People with diabetes do not simply lack sufficient insulin, they also lack the regulatory mechanism that tailors insulin secretion to insulin requirement. Older insulin secretogogue drugs such as sulphonylureas, as well as injected insulin itself, meet this requirement in a way that is decidedly blunt compared with the physiological state. The short-acting sulphonylureas (and the even shorter-acting meglitinides) are administered with meals in an attempt to stimulate insulin secretion tailored to carbohydrate intake and thereby avoid postprandial elevations in blood glucose. But with standard doses administered prior to meals of different sizes within the individual, and with variable timing of the drugs in relation to requirement, they can at best produce only a vague replication of physiological insulin profiles.

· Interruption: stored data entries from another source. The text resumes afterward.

-- ==== Sys2Proof/Laws/Step.lean ====
section
/-! SUPPORT. What exec and step can do, said once: the equation of each shape of instruction, the step by the
caller's next input, and the inversion of a byte's step. -/

namespace Sys2Proof.Machine

/-- A packet kind that removes `n` bytes and reports `o`, where they are buffered. -/
theorem popRaise_eq (s : State) (n : Nat) (o : DecodeOutcome) (h : n ≤ s.cnt) :
    (s.popFront n fun _ s' => s'.raise o) = .next { s with buf := s.buf.drop n, out := some o } := by
  rw [popFront_eq s n _ h]; rfl

/-- The same, read backwards. -/
theorem popRaise_next (s t : State) (n : Nat) (o : DecodeOutcome)
    (h : (s.popFront n fun _ s' => s'.raise o) = .next t) :
    n ≤ s.cnt ∧ t = { s with buf := s.buf.drop n, out := some o } := by
  obtain ⟨hn, ht⟩ := popFront_next s t n _ h
  exact ⟨hn, by simpa [State.raise, State.setBuf, eq_comm] using ht⟩

/-- Everything a packet with a valid size code can do (R86 to R89): it never stops. -/
theorem collect_cases (a : Addr) (size : Nat) (s : State) :
    (s.cnt < 1 + size ∧ collect a size s = .next { s with out := some (.underfull a) }) ∨
    (1 + size ≤ s.cnt ∧ collect a size s = .next { s with
      buf := s.buf.drop (1 + size)
      out := some (payloadOutcome (s.lookup a) a size ((s.buf.drop 1).take size)) }) := by
  by_cases h : s.cnt < 1 + size
  · exact .inl ⟨h, collect_waits a size s h⟩
  · exact .inr ⟨by omega, collect_completes a size s (by omega)⟩

/-- A pause (R125). -/
theorem step_pause (s : State) (h : s.input = []) : step s = .next { s with out := none } := by
  simp [step, advance, h, idle]

/-- A byte (R74). -/
theorem step_byte (s : State) (b : Byte) (rest : List Input) (h : s.input = .byte b :: rest) :
    step s = feedByte b { s with input := rest } := by
  simp [step, advance, h, accept]

/-- `new(config)` (R127). -/
theorem step_new (s : State) (config : List CfgEntry) (rest : List Input) (h : s.input = .new config :: rest) :
    step s = construct config { s with input := rest } := by
  simp [step, advance, h, accept]

/-- `rst` (R8). -/
theorem step_rst (s : State) (cfgI : BitVec 96) (rest : List Input) (h : s.input = .rst cfgI :: rest) :
    step s = constructBits cfgI { s with input := rest } := by
  simp [step, advance, h, accept]

/-- A byte at a full buffer (R70). -/
theorem feedByte_full (b : Byte) (s : State) (h : ¬ s.cnt < 6) :
    feedByte b s = .next { s with buf := [b], out := some .parseBufferOverrun } := by
  simp [feedByte, h, overrun, State.raise, State.setBuf]

/-- A byte at any other buffer is appended and matched (R71, R73). -/
theorem feedByte_match (b : Byte) (s : State) (i : Instr) (h : s.cnt < 6) (hd : decode (s.buf ++ [b]) = .ok i) :
    feedByte b s = exec i (s.append b) := by
  simp [feedByte, h, matchAndRun, hd]

/-- Everything a byte's step can do (R74, R76): `h` is the front byte after the append, `tail` what follows it. The
cases are in the order of R119. -/
theorem feedByte_cases (b : Byte) (s : State) : ∃ h tail, s.buf ++ [b] = h :: tail ∧
    ((6 ≤ s.cnt ∧ feedByte b s = .next { s with buf := [b], out := some .parseBufferOverrun }) ∨
     (s.cnt = 5 ∧ h :: tail = syncPattern ∧
       feedByte b s = .next { s with buf := [], out := some (.unsupportedPacket .sync) }) ∨
     (s.cnt < 6 ∧ h :: tail ≠ syncPattern ∧ h = 0x70 ∧
       feedByte b s = .next { s with buf := tail, out := some .overflow }) ∨
     (s.cnt < 6 ∧ h :: tail ≠ syncPattern ∧ h ≠ 0x70 ∧ srcOf h = true ∧
       feedByte b s = .next { s with buf := tail, out := some (.unsupportedPacket (.hardwareSource h)) }) ∨
     (s.cnt < 6 ∧ h :: tail ≠ syncPattern ∧ h ≠ 0x70 ∧ srcOf h = false ∧ ssOf h = 0 ∧ addrOf h ≠ 14 ∧
       feedByte b s = .next { s with buf := tail, out := some (.invalidHeaderSize (addrOf h)) }) ∨
     (srcOf h = false ∧ ssOf h ≠ 0 ∧ s.cnt < payloadSize (ssOf h) ∧
       feedByte b s = .next { s with buf := h :: tail, out := some (.underfull (addrOf h)) }) ∨
     (s.cnt < 6 ∧ srcOf h = false ∧ ssOf h ≠ 0 ∧ payloadSize (ssOf h) ≤ s.cnt ∧
       feedByte b s = .next { s with
         buf := tail.drop (payloadSize (ssOf h))
         out := some (payloadOutcome (s.lookup (addrOf h)) (addrOf h) (payloadSize (ssOf h))
           (tail.take (payloadSize (ssOf h)))) })) := by
  obtain ⟨h, tail, hb⟩ : ∃ h tail, s.buf ++ [b] = h :: tail := by
    cases hs : s.buf with
    | nil => exact ⟨b, [], rfl⟩
    | cons x xs => exact ⟨x, xs ++ [b], rfl⟩
  have hlen : s.cnt = tail.length := by
    have := congrArg List.length hb; simpa [State.cnt] using this
  refine ⟨h, tail, hb, ?_⟩
  by_cases hfull : s.cnt < 6
  swap
  · exact .inl ⟨by omega, feedByte_full b s hfull⟩
  right
  have hbuf : (s.append b).buf = h :: tail := hb
  have hcnt : (s.append b).cnt = s.cnt + 1 := append_cnt s b
  obtain ⟨hsync, hd⟩ | ⟨hsync, hd⟩ := decode_some h tail
  · have h5 : s.cnt = 5 := by
      have := congrArg List.length hsync; simp [syncPattern] at this; omega
    refine .inl ⟨h5, hsync, ?_⟩
    rw [feedByte_match b s .sync hfull (by rw [hb]; exact hd), exec, execSync,
      popRaise_eq _ _ _ (by omega), hbuf, hsync]
    simp [State.append, syncPattern]
  right
  have hrun : ∀ i, decodeHeader h = i → feedByte b s = exec i (s.append b) := by
    rintro i rfl; exact feedByte_match b s _ hfull (by rw [hb]; exact hd)
  have hone : ∀ o, ((s.append b).popFront 1 fun _ s' => s'.raise o) = .next { s with buf := tail, out := some o } := by
    intro o
    rw [popRaise_eq _ _ _ (by omega), hbuf]; simp [State.append]
  have hmany : ∀ size, feedByte b s = collect (addrOf h) size (s.append b) →
      (s.cnt < size ∧ feedByte b s = .next { s with buf := h :: tail, out := some (.underfull (addrOf h)) }) ∨
      (size ≤ s.cnt ∧ feedByte b s = .next { s with
        buf := tail.drop size
        out := some (payloadOutcome (s.lookup (addrOf h)) (addrOf h) size (tail.take size)) }) := by
    intro size he
    obtain ⟨hc, hr⟩ | ⟨hc, hr⟩ := collect_cases (addrOf h) size (s.append b)
    · refine .inl ⟨by omega, ?_⟩
      rw [he, hr]; simp [State.append, hb]
    · refine .inr ⟨by omega, ?_⟩
      rw [he, hr, hbuf]; simp [State.append, State.lookup, Nat.add_comm 1 size]
  obtain ⟨h70, hk⟩ | ⟨h70, hs, hk⟩ | ⟨h70, hs, hss, ha, hk⟩ | ⟨hs, hss, hk⟩ | ⟨hs, hss, hk⟩ | ⟨hs, hss, hk⟩ :=
    decodeHeader_cases h
  · exact .inl ⟨hfull, hsync, h70, by rw [hrun _ hk, exec, execOvf, hone]⟩
  · exact .inr (.inl ⟨hfull, hsync, h70, hs, by rw [hrun _ hk, exec, execHwsrc, hone]⟩)
  · exact .inr (.inr (.inl ⟨hfull, hsync, h70, hs, hss, ha, by rw [hrun _ hk, exec, execSwit0, hone]⟩))
  all_goals
    refine .inr (.inr (.inr ?_))
    have hz : ssOf h ≠ 0 := by rw [hss]; decide
    rw [hss]
  · obtain ⟨hc, hr⟩ | ⟨hc, hr⟩ := hmany 1 (by rw [hrun _ hk, exec, execSwit1])
    · exact .inl ⟨hs, hss ▸ hz, hc, hr⟩
    · exact .inr ⟨hfull, hs, hss ▸ hz, hc, hr⟩
  · obtain ⟨hc, hr⟩ | ⟨hc, hr⟩ := hmany 2 (by rw [hrun _ hk, exec, execSwit2])
    · exact .inl ⟨hs, hss ▸ hz, hc, hr⟩
    · exact .inr ⟨hfull, hs, hss ▸ hz, hc, hr⟩
  · obtain ⟨hc, hr⟩ | ⟨hc, hr⟩ := hmany 4 (by rw [hrun _ hk, exec, execSwit4])
    · exact .inl ⟨hs, hss ▸ hz, hc, hr⟩
    · exact .inr ⟨hfull, hs, hss ▸ hz, hc, hr⟩

/-- The buffer a byte leaves and the outcome it gives, as one function of the configuration, the buffer and the
byte (R43, R74). -/
def byteResult (c : PortConfig) (buf : List Byte) (b : Byte) : List Byte × DecodeOutcome :=
  if buf.length < 6 then
    match buf ++ [b] with
    | [] => ([], .unknown)
    | h :: tail =>
      if h :: tail = syncPattern then ([], .unsupportedPacket .sync)
      else if h = 0x70 then (tail, .overflow)
      else if srcOf h = true then (tail, .unsupportedPacket (.hardwareSource h))
      else if ssOf h = 0 then (tail, .invalidHeaderSize (addrOf h))
      else if tail.length < payloadSize (ssOf h) then (h :: tail, .underfull (addrOf h))
      else (tail.drop (payloadSize (ssOf h)), payloadOutcome (entryAt c (addrOf h)) (addrOf h) (payloadSize (ssOf h))
        (tail.take (payloadSize (ssOf h))))
  else ([b], .parseBufferOverrun)

/-- A byte's step always answers, and writes the buffer and the outcome only (R69, R120). -/
theorem feedByte_eq (b : Byte) (s : State) :
    feedByte b s = .next { s with buf := (byteResult s.cfg s.buf b).1, out := some (byteResult s.cfg s.buf b).2 } := by
  obtain ⟨h, tail, hb, hh⟩ := feedByte_cases b s
  have hl : s.buf.length = tail.length := by simpa using congrArg List.length hb
  have hc : s.cnt = tail.length := hl
  have hsy : ssOf h ≠ 0 → h :: tail ≠ syncPattern := by
    rintro h0 hx; simp only [syncPattern, List.cons.injEq] at hx; rw [hx.1] at h0; exact h0 rfl
  have hov : ssOf h ≠ 0 → h ≠ 0x70 := by rintro h0 rfl; exact h0 rfl
  have hsz := payloadSize_cases (ssOf h)
  unfold byteResult
  simp only [hb, hl]
  obtain ⟨h6, hr⟩ | ⟨h5, hs, hr⟩ | ⟨h6, hs, h70, hr⟩ | ⟨h6, hs, h70, hsrc, hr⟩ | ⟨h6, hs, h70, hsrc, hss, -, hr⟩ |
    ⟨hsrc, hss, hw, hr⟩ | ⟨h6, hsrc, hss, hw, hr⟩ := hh <;> rw [hr]
  · rw [if_neg (by omega)]
  · rw [if_pos (by omega), if_pos hs]
  · rw [if_pos (by omega), if_neg hs, if_pos h70]
  · rw [if_pos (by omega), if_neg hs, if_neg h70, if_pos hsrc]
  · rw [if_pos (by omega), if_neg hs, if_neg h70, if_neg (by simp [hsrc]), if_pos hss]
  · rw [if_pos (by omega), if_neg (hsy hss), if_neg (hov hss), if_neg (by simp [hsrc]), if_neg hss, if_pos (by omega)]
  · rw [if_pos (by omega), if_neg (hsy hss), if_neg (hov hss), if_neg (by simp [hsrc]), if_neg hss,
      if_neg (by omega)]
    rfl

end Sys2Proof.Machine
end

It is unsurprising, therefore, that these drugs put people at risk of hypoglycaemia and weight gain, as there is an inevitable mismatch between insulin availability and requirement.

Natural incretins are depleted in people with type 2 diabetes. Replacing them and promoting their effects using GLP-1 analogues and DPP-4 inhibitors not only stimulates the secretion of insulin but also enables its production to be tailored to carbohydrate intake. Stimulation of insulin secretion is glucose-dependent and “switches off” when blood glucose levels reach the fasting range. This is important for both patients and clinicians. The drugs on their own do not significantly increase the risk of hypoglycaemia unless the person is also taking a sulphonylurea, meglitinide or insulin. This freedom reduces the need for self-monitoring of blood glucose and may be safer for those who drive cars or other vehicles.

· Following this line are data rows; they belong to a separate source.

/-! ### Signed reconstruction -/

/-- The two's complement reading as a rational (R97). -/
theorem sext32_cast (p : Bits32) : (sext32 p : Rat) =
    if p.toNat < 2147483648 then (p.toNat : Rat) else (p.toNat : Rat) - 4294967296 := by
  rw [sext32, apply_ite (Int.cast : Int → Rat)]
  push_cast
  norm_num

/-- Settles O42: the one value carries `le32` of the chunk, read by `sext32_cast`. -/
theorem signedReconstructionIsTwosComplement : Obligations.SignedReconstructionIsTwosComplement := by
  unfold Obligations.SignedReconstructionIsTwosComplement
  exact fun s port c => ⟨le32 c, rfl, le32_toNat c, by rw [TypedValue.val, sext32_cast]⟩

/-- Settles O44: the one value carries `le32` of the chunk, and `sext32_cast` reads it before the scale. -/
theorem fixedPointReconstructionIsScaled : Obligations.FixedPointReconstructionIsScaled := by
  unfold Obligations.FixedPointReconstructionIsScaled
  exact fun s port c => ⟨le32 c, rfl, le32_toNat c, by rw [TypedValue.val, sext32_cast]⟩

/-! ### The byte form of a value -/

/-- The byte form of a value is decoded at its type as that value (R105). -/
theorem decodeChunk_encode (v : TypedValue) : decodeChunk? v.type v.encode = some v := by
  cases v with
  | char b => rfl
  | u32 p => exact congrArg (fun q => some (TypedValue.u32 q)) (le32_of_leBytes p)
  | i32 p => exact congrArg (fun q => some (TypedValue.i32 q)) (le32_of_leBytes p)
  | f32 p => exact congrArg (fun q => some (TypedValue.f32 q)) (le32_of_leBytes p)
  | fixed16_16 p => exact congrArg (fun q => some (TypedValue.fixed16_16 q)) (le32_of_leBytes p)

/-- A chunk of the width of a type is decoded (R91). -/
theorem decodeChunk_of_length (t : DecodeType) (c : List Byte) (hc : c.length = t.width) :
    ∃ v, decodeChunk? t c = some v := by
  cases t with
  | char => obtain ⟨b, rfl⟩ := List.length_eq_one_iff.mp hc; exact ⟨_, rfl⟩
  | u32 | i32 | f32 | fixed16_16 =>
    match c, hc with
    | [_, _, _, _], _ => exact ⟨_, rfl⟩

/-- A value decoded from a chunk is of the type it was decoded at, and its byte form is the chunk (R105). -/
theorem encode_of_decodeChunk (t : DecodeType) (c : List Byte) (v : TypedValue) (h : decodeChunk? t c = some v) :
    v.type = t ∧ v.encode = c ∧ c.length = t.width := by
  unfold decodeChunk? at h
  split at h
  case h_6 => cases h
  all_goals
    obtain rfl := Option.some.inj h
    refine ⟨rfl, ?_, rfl⟩
  case h_1 b => rfl
  all_goals exact leBytes_le32 _

/-- Settles O46, from the three facts above. -/
theorem valueRoundTrip : Obligations.ValueRoundTrip := by
  unfold Obligations.ValueRoundTrip
  exact ⟨decodeChunk_encode, fun t c => ⟨decodeChunk_of_length t c, encode_of_decodeChunk t c⟩⟩

/-! ### Not a number -/

/-- Exactly the exponent of all ones with a nonzero fraction reads as a not-a-number (G2). -/
theorem ieeeValue_eq_notANumber_iff (fracBits bias expMax e f : Nat) (neg : Bool) :
    ieeeValue fracBits bias expMax neg e f = .notANumber ↔ e = expMax ∧ f ≠ 0 := by
  unfold ieeeValue
  by_cases he : e = expMax
  · by_cases hf : f = 0 <;> simp [he, hf]
  · rw [if_neg he]
    simp only [he, false_and, iff_false]
    split_ifs <;> simp

/-- A draw with a nonzero fraction puts its sign and its fraction into the not-a-number (U4). -/
theorem binary64NaN_append (neg : Bool) (f : BitVec 52) (hf : f ≠ 0) :
    binary64NaN (BitVec.ofBool neg ++ f) = binary64 neg 2047 f := by
  have hsign : (BitVec.ofBool neg ++ f).msb = neg := BitVec.msb_append.trans (by simp)
  have hfrac : (BitVec.ofBool neg ++ f).setWidth 52 = f := BitVec.setWidth_append_eq_right
  rw [binary64NaN, hsign, hfrac, if_neg hf]

/-- Every draw gives a binary64 not-a-number (U4). -/
theorem binary64Value_binary64NaN (draw : BitVec 53) : binary64Value (binary64NaN draw) = .notANumber := by
  rw [binary64NaN, binary64Value_binary64]
  refine (ieeeValue_eq_notANumber_iff _ _ _ _ _ _).mpr ⟨rfl, ?_⟩
  split
  · decide
  · rename_i hne
    exact fun h => hne (BitVec.eq_of_toNat_eq h)

/-- A binary64 pattern is made of its three fields (G2). -/
theorem binary64_fields (d : BitVec 64) : binary64 d.msb (d.extractLsb' 52 11) (d.extractLsb' 0 52) = d := by
  have hlt := d.isLt
  have hsign : (BitVec.ofBool d.msb).toNat = d.toNat / 2 ^ 63 := by
    rw [BitVec.msb_eq_decide, BitVec.toNat_ofBool]
    obtain hlow | hhigh := Nat.lt_or_ge d.toNat (2 ^ (64 - 1))
    · rw [decide_eq_false (not_le.mpr hlow), Bool.toNat_false]; omega
    · rw [decide_eq_true hhigh, Bool.toNat_true]; omega
  apply BitVec.eq_of_toNat_eq
  rw [binary64, append_toNat, append_toNat, hsign]
  simp only [BitVec.extractLsb'_toNat, Nat.shiftRight_eq_div_pow]
  omega

/-- Settles O48: the draw of a not-a-number is its sign above its fraction. -/
theorem notANumberDrawIsUnconstrained : Obligations.NotANumberDrawIsUnconstrained := by
  unfold Obligations.NotANumberDrawIsUnconstrained
  refine ⟨binary64Value_binary64NaN, fun d hd => ⟨BitVec.ofBool d.msb ++ d.extractLsb' 0 52, ?_⟩⟩
  obtain ⟨hexp, hfrac⟩ := (ieeeValue_eq_notANumber_iff _ _ _ _ _ _).mp hd
  have hexp' : d.extractLsb' 52 11 = 2047 := BitVec.eq_of_toNat_eq hexp
  have hfrac' : d.extractLsb' 0 52 ≠ 0 := fun h => hfrac (by rw [h]; rfl)
  rw [binary64NaN_append _ _ hfrac', ← hexp', binary64_fields]

/-! ### Numbers in binary64 -/

/-- The number `(-1)^neg * m * 2^e`, with a signed zero (R101, R102). -/
def exactValue (neg : Bool) (m : Nat) (e : Int) : NumValue :=
  if m = 0 then (if neg then .negZero else .finite 0) else .finite (signFactor neg * m * (2 : Rat) ^ e)

/-- A mantissa shifted so that its leading one stands at bit 52 is `2^52` and its fraction (R102). -/
theorem leadingOne_at_52 (m : Nat) (hm : m ≠ 0) (hlt : m < 2 ^ 53) :
    Nat.log2 m ≤ 52 ∧ m * 2 ^ (52 - Nat.log2 m) = 2 ^ 52 + m * 2 ^ (52 - Nat.log2 m) % 2 ^ 52 := by
  have hlog : Nat.log2 m ≤ 52 := Nat.le_of_lt_succ ((Nat.log2_lt hm).mpr hlt)
  have hlow : 2 ^ 52 ≤ m * 2 ^ (52 - Nat.log2 m) := calc
    2 ^ 52 = 2 ^ Nat.log2 m * 2 ^ (52 - Nat.log2 m) := by rw [← pow_add]; congr 1; omega
    _ ≤ _ := Nat.mul_le_mul_right _ (Nat.log2_self_le hm)
  have hhigh : m * 2 ^ (52 - Nat.log2 m) < 2 ^ 53 := calc
    _ < 2 ^ (Nat.log2 m + 1) * 2 ^ (52 - Nat.log2 m) := Nat.mul_lt_mul_of_pos_right Nat.lt_log2_self (Nat.two_pow_pos _)
    _ = 2 ^ 53 := by rw [← pow_add]; congr 1; omega
  exact ⟨hlog, by omega⟩

/-- A number with its leading one at bit `k` is the normal number of exponent `k + e` (G2). -/
theorem normal_eq_scaled (q : Rat) (m k f : Nat) (e : Int) (hk : k ≤ 52) (h : m * 2 ^ (52 - k) = 2 ^ 52 + f) :
    q * (2 : Rat) ^ ((k : Int) + e) * (1 + (f : Rat) / 2 ^ 52) = q * m * (2 : Rat) ^ e := by
  have hm : (2 : Rat) ^ 52 + f = m * 2 ^ (52 - k) := by exact_mod_cast h.symm
  have h52 : (2 : Rat) ^ 52 = 2 ^ k * 2 ^ (52 - k) := by rw [← pow_add, Nat.add_sub_cancel' hk]
  have hfrac : 1 + (f : Rat) / 2 ^ 52 = (m : Rat) / 2 ^ k := calc
    1 + (f : Rat) / 2 ^ 52 = ((2 : Rat) ^ 52 + f) / 2 ^ 52 := by rw [add_div, div_self (by norm_num)]
    _ = (m : Rat) * 2 ^ (52 - k) / (2 ^ k * 2 ^ (52 - k)) := by rw [hm, h52]
    _ = (m : Rat) / 2 ^ k := mul_div_mul_right _ _ (by positivity)
  rw [hfrac, zpow_add₀ two_ne_zero, zpow_natCast]
  field_simp

/-- `binary64Exact` is exact where the number is zero or a normal binary64 number (R102). -/
theorem binary64Value_binary64Exact (neg : Bool) (m : Nat) (e : Int) (hm : m < 2 ^ 53) (hlow : -1022 ≤ e)
    (hhigh : e ≤ 971) : binary64Value (binary64Exact neg m e) = exactValue neg m e := by
  unfold binary64Exact exactValue
  by_cases h0 : m = 0
  · rw [if_pos h0, if_pos h0, binary64Value_binary64]; rfl
  · obtain ⟨hlog, hfrac⟩ := leadingOne_at_52 m h0 hm
    rw [if_neg h0, if_neg h0]
    dsimp only
    rw [binary64Value_binary64]
    have hexp : ((Nat.log2 m : Int) + e + 1023).toNat < 2 ^ 11 := by omega
    have hbias : ((((Nat.log2 m : Int) + e + 1023).toNat : Nat) : Int) - (1023 : Nat) = Nat.log2 m + e := by omega
    rw [BitVec.toNat_ofNat, BitVec.toNat_ofNat, Nat.mod_eq_of_lt hexp, ieeeValue, if_neg (by omega), if_neg (by omega), hbias,
      normal_eq_scaled _ m _ _ e hlog hfrac]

Incretins were found to have other beneficial effects for people with diabetes (see Box 1), including an overall reduction in caloric intake through improved satiety and delayed gastric emptying. They cause a reduction in gluconeogenesis through suppression of glucagon levels, increased insulin sensitivity and preservation of beta-cell mass due to reduced apoptosis. Through these effects, blood glucose levels may be safely reduced without risk of weight increase. Whilst the DPP-4 inhibitors are weight-neutral, GLP-1 analogues may actually reduce weight, an effect that is small on average but very significant in some people.

It is still too early to say how much long-term cardiovascular risk and other complications of diabetes are reduced by these two new classes of drug. Concerns over a raised risk of pancreatitis are the subject of ongoing investigation. These issues should be resolved in the foreseeable future.

The history of the discovery of the incretin effect, traceable to the first observations in 1906 and leading to the marketing of the first licensed GLP-1 analogue, exenatide, a century later was made possible by the resurgence of interest in the phenomenon described in this article.